Today is Thanksgiving, and you know what that means: only a month left of Christmas shopping before we start all over again for next year. Notice we were very careful to call it “Christmas” instead of, oh, “some unspecified festive occasion falling one week before New Year’s Day”? That’s because another thing you can always count on at this time of year is the punditocracy getting on a soapbox to rant about how there’s a “war on Christmas” being waged.
It’s not enough that businesses start decorating with Santas and snowflakes almost as soon as the Fourth of July has passed, or that we have a bona fide holiday – oops – Christmas shopping season that begins the day after Thanksgiving, or that around Halloween, retail establishments start bombarding customers’ ears with Christmas carols, or that there are Christmas clubs to plan your shopping a year in advance, or that there are round-the-clock Christmas movies at least throughout December.
No, if you hear somebody say “Happy Holidays”, it’s a sure sign that practitioners of that nasty intolerant political correctness are waging a war on Christmas, and want to outlaw it altogether. And we should boycott businesses and force people to say “Merry Christmas”, the way Amurrcan freedom demands.
The harbingers of this holiday holocaust (Oops. Sorry, but “Christmas holocaust” just didn’t have the same alliterative appeal; I hope this won’t be too many points against me.) are invariably people with a political agenda; specifically, they are proponents of the extreme right-wing, or at least they always have been to date. Which isn’t surprising, because this faction is aligned with extreme fundamentalists, with whom they share the common bond of a persecution complex. And their propagandists know that to mobilize the troops, you need to convince them of two things at the same time: (1) Christians in America are an overwhelming majority whose every whim ought to be mandated into law, and (2) Christians in America are an oppressed minority in danger of being persecuted into extinction.
An astounding number of people have no problem holding both of these beliefs at the same time. As a result, the “War on Christmas” meme continues to sell year after year after year. It’s become as much a part of hol- of Christmas tradition as mistletoe, eggnog, Hollywood blockbusters and nativity scenes in inappropriate places.
So brace yourself for at least another month of it. In the meantime, here’s hoping that today and all of your holidays will be happy.
Oops.

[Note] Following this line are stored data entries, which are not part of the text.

-- ==== Sys2Proof/Laws/Step.lean ====
section
/-! SUPPORT. What one step can do: the inversion of `step`, one case per kind of event. -/

namespace Sys2Proof.Machine

/-- The state with the next event taken off its schedule. -/
def State.popped (s : State) : State := { s with schedule := s.schedule.tail }

/-- Whether the core moves next: its turn is scheduled, or nothing is. -/
def State.coreIsNext (s : State) : Bool :=
  match s.schedule with
  | [] => true
  | .core :: _ => true
  | _ => false

theorem popped_of_nil {s : State} (h : s.schedule = []) : s.popped = s := by
  obtain ⟨_, _, _, _, _, _, _, _, _, _, _, _⟩ := s
  simp only at h
  subst h
  rfl

theorem step_cons {s : State} {e : Event} {rest : List Event} (h : s.schedule = e :: rest) :
    step s = takeEvent e s.popped := by simp [step, State.popped, h]

theorem step_of_coreIsNext {s : State} (h : s.coreIsNext = true) : step s = coreTurn s.popped := by
  cases hs : s.schedule with
  | nil => simp [step, hs, popped_of_nil hs]
  | cons e rest =>
    cases e with
    | core => simp [step_cons hs, takeEvent]
    | read a => simp [State.coreIsNext, hs] at h
    | write a v => simp [State.coreIsNext, hs] at h
    | reset => simp [State.coreIsNext, hs] at h

/-- The core's turn with the event list spelled out: its turn is scheduled, or nothing is. -/
theorem step_core {s : State} {rest : List Event}
    (h : s.schedule = .core :: rest ∨ (s.schedule = [] ∧ rest = [])) :
    step s = coreTurn { s with schedule := rest } := by
  obtain ⟨_, _, _, _, _, _, _, _, _, _, _, _⟩ := s
  rcases h with h | ⟨h, h'⟩
  · simp only at h; subst h; rfl
  · simp only at h; subst h; subst h'; rfl

theorem coreTurn_of_busy {s : State} (h : s.busy = true) : coreTurn s = completePending s := by simp [coreTurn, h]

theorem coreTurn_of_idle {s : State} (h : s.busy = false) : coreTurn s = .next s := by simp [coreTurn, h]

theorem completePending_legal {s : State} {i : Instr} (h : decode s.latchedWord = .legal i) :
    completePending s = retireOutcome (exec i s) := by simp [completePending, h, runDecoded]

theorem completePending_illegal {s : State} {why : IllegalReason} (h : decode s.latchedWord = .illegal why) :
    completePending s = .next (retire (raiseStatus .illegalCommand s)) := by
  simp [completePending, h, runDecoded, retireOutcome]

/-- Everything a step can do when it answers a next state. -/
inductive StepCase (s t : State) : Prop where
  /-- the core's turn with nothing pending: nothing happens -/
  | idle (hc : s.coreIsNext = true) (hb : s.busy = false) (ht : t = s.popped)
  /-- the completion step -/
  | complete (hc : s.coreIsNext = true) (hb : s.busy = true) (u : State)
      (hu : runDecoded (decode s.latchedWord) s.popped = .next u) (hk : KeepsControl s.popped u) (ht : t = retire u)
  /-- a host read with BUSY = 0 -/
  | read (a : WAddr) (rest : List Event) (hs : s.schedule = .read a :: rest) (hb : s.busy = false)
      (ht : t = respond (memRead s.popped a) s.popped)
  /-- a STATUS read with BUSY = 1 -/
  | busyRead (rest : List Event) (hs : s.schedule = .read statusAddr :: rest) (hb : s.busy = true)
      (ht : t = respond (busyStatusWord (Config.busyStatusBits s.draws)) (countDraw s.popped))
  /-- a host write with BUSY = 0 -/
  | write (a : WAddr) (v : Word) (rest : List Event) (hs : s.schedule = .write a v :: rest) (hb : s.busy = false)
      (ht : t = memWrite s.popped a v)
  /-- the reset input -/
  | reset (rest : List Event) (hs : s.schedule = .reset :: rest) (ht : t = applyReset s.popped)

theorem coreTurn_cases {s t : State} (hc : s.coreIsNext = true) (h : coreTurn s.popped = .next t) : StepCase s t := by
  cases hb : s.busy
  · have hp : s.popped.busy = false := hb
    simp only [coreTurn, hp] at h
    cases h
    exact .idle hc hb rfl
  · have hp : s.popped.busy = true := hb
    obtain ⟨u, hu, hk, hn⟩ := completePending_next s.popped
    simp only [coreTurn, hp, if_true, hn] at h
    cases h
    exact .complete hc hb u hu hk rfl

theorem hostRead_cases {s t : State} {a : WAddr} {rest : List Event} (hs : s.schedule = .read a :: rest)
    (h : hostRead a s.popped = .next t) : StepCase s t := by
  cases hb : s.busy
  · have hp : s.popped.busy = false := hb
    simp only [hostRead, hp] at h
    cases h
    exact .read a rest hs hb rfl
  · have hp : s.popped.busy = true := hb
    by_cases ha : a = statusAddr
    · subst ha
      simp only [hostRead, hp, if_true] at h
      cases h
      exact .busyRead rest hs hb rfl
    · simp only [hostRead, hp, if_true, ha, if_false, violate] at h
      cases h

theorem hostWrite_cases {s t : State} {a : WAddr} {v : Word} {rest : List Event}
    (hs : s.schedule = .write a v :: rest) (h : hostWrite a v s.popped = .next t) : StepCase s t := by
  cases hb : s.busy
  · have hp : s.popped.busy = false := hb
    simp only [hostWrite, hp] at h
    cases h
    exact .write a v rest hs hb rfl
  · have hp : s.popped.busy = true := hb
    simp only [hostWrite, hp, if_true, violate] at h
    cases h

/-- The inversion of `step`. -/
theorem step_cases {s t : State} (h : step s = .next t) : StepCase s t := by
  cases hs : s.schedule with
  | nil =>
    have hc : s.coreIsNext = true := by simp [State.coreIsNext, hs]
    exact coreTurn_cases hc (step_of_coreIsNext hc ▸ h)
  | cons e rest =>
    rw [step_cons hs] at h
    cases e with
    | core => exact coreTurn_cases (by simp [State.coreIsNext, hs]) h
    | read a => exact hostRead_cases hs h
    | write a v => exact hostWrite_cases hs h
    | reset =>
      cases h
      exact .reset rest hs rfl

/-- A run of no events, and of one more (30_encoding.md R73). -/
@[simp] theorem runEvents_nil (s : State) : runEvents [] s = .next s := rfl

theorem runEvents_cons (e : Event) (es : List Event) (s : State) :
    runEvents (e :: es) s = andThen (takeEvent e s) (runEvents es) := rfl

theorem runEvents_append (es fs : List Event) (s : State) :
    runEvents (es ++ fs) s = andThen (runEvents es s) (runEvents fs) := by
  induction es generalizing s with
  | nil => rfl
  | cons e es ih =>
    simp only [List.cons_append, runEvents_cons]
    cases takeEvent e s with
    | next t => exact ih t
    | fault r => rfl
    | refused r => rfl

@[simp] theorem andThen_next {α β : Type} (a : α) (f : α → Host.Outcome β Fault Refusal) :
    andThen (.next a) f = f a := rfl

/-- From an outcome chained with a continuation back to its parts. -/
theorem andThen_eq_next {α β : Type} {o : Host.Outcome α Fault Refusal} {f : α → Host.Outcome β Fault Refusal} {b : β}
    (h : andThen o f = .next b) : ∃ a, o = .next a ∧ f a = .next b := by
  cases o with
  | next a => exact ⟨a, rfl, h⟩
  | fault r => cases h
  | refused r => cases h

end Sys2Proof.Machine
end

Are we waging a war on Thanksgiving here?
I do sometimes think my fellow liberals and those darn atheists are much too picky about minimizing publically displayed Christmas themes and banning them–at least I have heard that such rules are overly protective and unfair. But the anger expressed by those on the religious right really does seem to involve a sort of persecution complex among people of faith (faith which only they, as Christians, can righteously claim). they complain about not being allowed to distribute their own theological beliefs when and where they want! But aside from a few occasions when “non-christians,” may be exaggerating the required extent of remaining neutral in public venues, fundamentalist Christians have really never been told that, they cannot (excuse my bluntness),think and worship in any way they damn well please! But the problem is that they would rather conduct their own form of religious services anywhere they desire, no matter how many other living, breathing, human beings with different spiritual beliefs might be offended or infringed upon.

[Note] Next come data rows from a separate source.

/-- Settles O27: the four clauses are read off the four things a step does to CMD and BUSY. -/
theorem cmdAndBusyFollowTheProtocol : Obligations.CmdAndBusyFollowTheProtocol := by
  intro s t h
  cases step_protocol_cases h with
  | held hcmd hbusy hcore =>
    exact ⟨absurd hcmd, by simp +contextual [hbusy], by simp +contextual [hbusy], fun _ hc => hbusy.trans (hcore hc)⟩
  | issued hb hs => exact ⟨fun _ => .inl ⟨hb, hs⟩, fun _ _ => hs, by simp [hb], by simp [hb]⟩
  | completed hc hcmd hbusy =>
    exact ⟨absurd hcmd, by simp [hbusy], fun _ _ => hc.2.imp_right .inl, fun _ _ => hbusy⟩
  | reset hs hcmd hbusy =>
    exact ⟨fun _ => .inr ⟨hs, hcmd⟩, by simp [hbusy], fun _ _ => .inr (.inr hs), fun _ _ => hbusy⟩

/-! ## The frame of the commands with one result -/

/-- Settles O46: a command with one destination writes that register and CODE and no more, and the window shows no other
change. -/
theorem frameOfOneResultCommands : Obligations.FrameOfOneResultCommands := by
  intro rd rs1 rs2 k s t i hmem h
  have hd : destinations i = [rd] := by
    simp only [List.mem_cons, List.not_mem_nil, or_false] at hmem
    rcases hmem with rfl | rfl | rfl | rfl | rfl | rfl | rfl | rfl | rfl <;> rfl
  obtain ⟨v, c, hx⟩ := exec_of_destinations_eq hd s
  rw [hx] at h
  cases h
  have hreg : ∀ j, j ≠ rd → (complete c (s.setReg rd v)).reg j = s.reg j := fun j hj => by
    simp [State.reg_setReg, hj]
  refine ⟨hreg, rfl, rfl, rfl, rfl, rfl, rfl, rfl, rfl, rfl, rfl, fun a ha hne => ?_⟩
  exact memRead_congr ha rfl fun hra => hreg _ (addrReg_ne_of_ne_regAddr hra hne)

end Sys2Proof.Machine
end

section
/-! PROOFS. The fields of an assembled word and the decoder on it (30_encoding.md R61, R66, R71). -/

namespace Sys2Proof

open Machine

/-- A field put above everything below it adds its number at its place. -/
theorem toNat_or_shiftLeft (x y : Command) (k : Nat) (hx : x.toNat < 2 ^ k) (hy : y.toNat * 2 ^ k < 2 ^ 64) :
    (x ||| y <<< k).toNat = x.toNat + y.toNat * 2 ^ k := by
  rw [BitVec.toNat_or, BitVec.toNat_shiftLeft, Nat.shiftLeft_eq, Nat.mod_eq_of_lt hy, Nat.or_comm, Nat.mul_comm,
    ← Nat.two_pow_add_eq_or_of_lt hx, Nat.add_comm]

/-- R71: the assembled word as a number, each field at the weight of its lowest bit. -/
theorem toNat_assemble (op : Opcode) (rd rd2 rs1 rs2 : RegIdx) (k : BitVec 3) :
    (assemble op rd rd2 rs1 rs2 k).toNat = op.byte.toNat + rd.val * 2 ^ 8 + rd2.val * 2 ^ 11 + rs1.val * 2 ^ 14
      + rs2.val * 2 ^ 17 + k.toNat * 2 ^ 20 := by
  have hop : op.byte.toNat < 2 ^ 8 := op.byte.isLt
  have hk : k.toNat < 2 ^ 3 := k.isLt
  have hreg : ∀ r : RegIdx, (BitVec.ofNat 64 r.val).toNat = r.val := by decide
  have hopw : (op.byte.setWidth 64 : Command).toNat = op.byte.toNat := BitVec.toNat_setWidth_of_le (by decide)
  have hkw : (k.setWidth 64 : Command).toNat = k.toNat := BitVec.toNat_setWidth_of_le (by decide)
  have h1 := toNat_or_shiftLeft (op.byte.setWidth 64) (.ofNat 64 rd.val) 8 (by omega) (by rw [hreg]; omega)
  have h2 := toNat_or_shiftLeft _ (.ofNat 64 rd2.val) 11 (by rw [h1, hopw, hreg]; omega) (by rw [hreg]; omega)
  have h3 := toNat_or_shiftLeft _ (.ofNat 64 rs1.val) 14 (by rw [h2, h1, hopw, hreg, hreg]; omega) (by rw [hreg]; omega)
  have h4 := toNat_or_shiftLeft _ (.ofNat 64 rs2.val) 17 (by rw [h3, h2, h1, hopw, hreg, hreg, hreg]; omega)
    (by rw [hreg]; omega)
  have h5 := toNat_or_shiftLeft _ (k.setWidth 64) 20 (by rw [h4, h3, h2, h1, hopw, hreg, hreg, hreg, hreg]; omega)
    (by rw [hkw]; omega)
  rw [assemble, h5, h4, h3, h2, h1, hopw, hkw, hreg, hreg, hreg, hreg]

/-! ## The fields of an assembled word (R61) -/

section
variable (op : Opcode) (rd rd2 rs1 rs2 : RegIdx) (k : BitVec 3)

/-- A bit field of an assembled word as a number. -/
theorem toNat_extract_assemble (lo len : Nat) :
    ((assemble op rd rd2 rs1 rs2 k).extractLsb' lo len).toNat
      = (op.byte.toNat + rd.val * 2 ^ 8 + rd2.val * 2 ^ 11 + rs1.val * 2 ^ 14 + rs2.val * 2 ^ 17 + k.toNat * 2 ^ 20)
        / 2 ^ lo % 2 ^ len := by
  rw [BitVec.extractLsb'_toNat, toNat_assemble, Nat.shiftRight_eq_div_pow]

@[simp] theorem opcodeByte_assemble : (assemble op rd rd2 rs1 rs2 k).extractLsb' 0 8 = op.byte := by
  apply BitVec.eq_of_toNat_eq
  have := op.byte.isLt
  rw [toNat_extract_assemble]
  omega

@[simp] theorem rdField_assemble : rdField (assemble op rd rd2 rs1 rs2 k) = rd := by
  apply Fin.ext
  have := op.byte.isLt
  simp only [rdField, regField, toNat_extract_assemble]
  omega

@[simp] theorem rd2Field_assemble : rd2Field (assemble op rd rd2 rs1 rs2 k) = rd2 := by
  apply Fin.ext
  have := op.byte.isLt
  simp only [rd2Field, regField, toNat_extract_assemble]
  omega

@[simp] theorem rs1Field_assemble : rs1Field (assemble op rd rd2 rs1 rs2 k) = rs1 := by
  apply Fin.ext
  have := op.byte.isLt
  simp only [rs1Field, regField, toNat_extract_assemble]
  omega

@[simp] theorem rs2Field_assemble : rs2Field (assemble op rd rd2 rs1 rs2 k) = rs2 := by
  apply Fin.ext
  have := op.byte.isLt
  simp only [rs2Field, regField, toNat_extract_assemble]
  omega

@[simp] theorem kField_assemble : kField (assemble op rd rd2 rs1 rs2 k) = k := by
  apply BitVec.eq_of_toNat_eq
  have := op.byte.isLt
  have := k.isLt
  simp only [kField, toNat_extract_assemble]
  omega

end

/-! ## Decoding what was encoded -/

@[simp] theorem opcodeOfByte_byte (op : Opcode) : opcodeOfByte op.byte = some op := by cases op <;> rfl

@[simp] theorem namedConstOfSelector_selector (k : NamedConst) : namedConstOfSelector k.selector = some k := by
  cases k <;> rfl

/-- The low byte of a command's word is its opcode (R65, R71). -/
theorem opcodeByte_encode (i : Instr) : (encode i).extractLsb' 0 8 = i.opcode.byte := by
  cases i <;> exact opcodeByte_assemble _ _ _ _ _ _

The importances of separating Church and State is paramount if we want America to be a place that truly welcomes diversity, and champions freedom from governmental and/or religious theological dogma. In the meantime, fundamentalists are NOT BEING TOLD to close-up their churches, nor are they being forced to listen to the opinions of the many various other sects and denominations, that are also prevalent in this country. They just don’t seem to have the necessary empathy that could allow them to put themselves in the other guys shoes—even it their own beliefs were never denied in private venues, or deliberately ignored— even as they try to grant organizations that agree with their own beliefs, the absolute power to run the show.
The ACLU itself, has often been called to task, for persecuting those who supposedly want only the freedom to worship in America without considering the many other American who may want to have their own freedoms protected and their right advance their own set of beliefs. But if we understand the way our immigrants, including our own ancestors, have been denied the right to basic human dignity—we cannot get away with allowing only our own ideas to dominate others. We really have no excuse but to understand and honor others religious beliefs if we expect the same in return
“Christian values” may largely deny the rights of many other diverse ethnic and religious groups, that sometimes are not even allowed to fully share their 1st Amendment rights. So we need to use some empathy, before seeking to run the show by judging the other faiths we encounter, exclusively from our own perspectives. The way may be narrow and hard, but our own minds don’t need to be narrow in order to worship the divine, or to question it as we please!
As much as those on the religious right may disagree, none of us here has any freedoms at all, if only one religion, or ethnic group is allowed to dominate. Enforcing the laws that govern public venues by asking that those venues strive to remain neutral, is not a means of repression nor the expression of bias—such precautions are merely prudent ways to keep all of our freedoms alive, while respecting the rights, even of those who disagree with our own biases!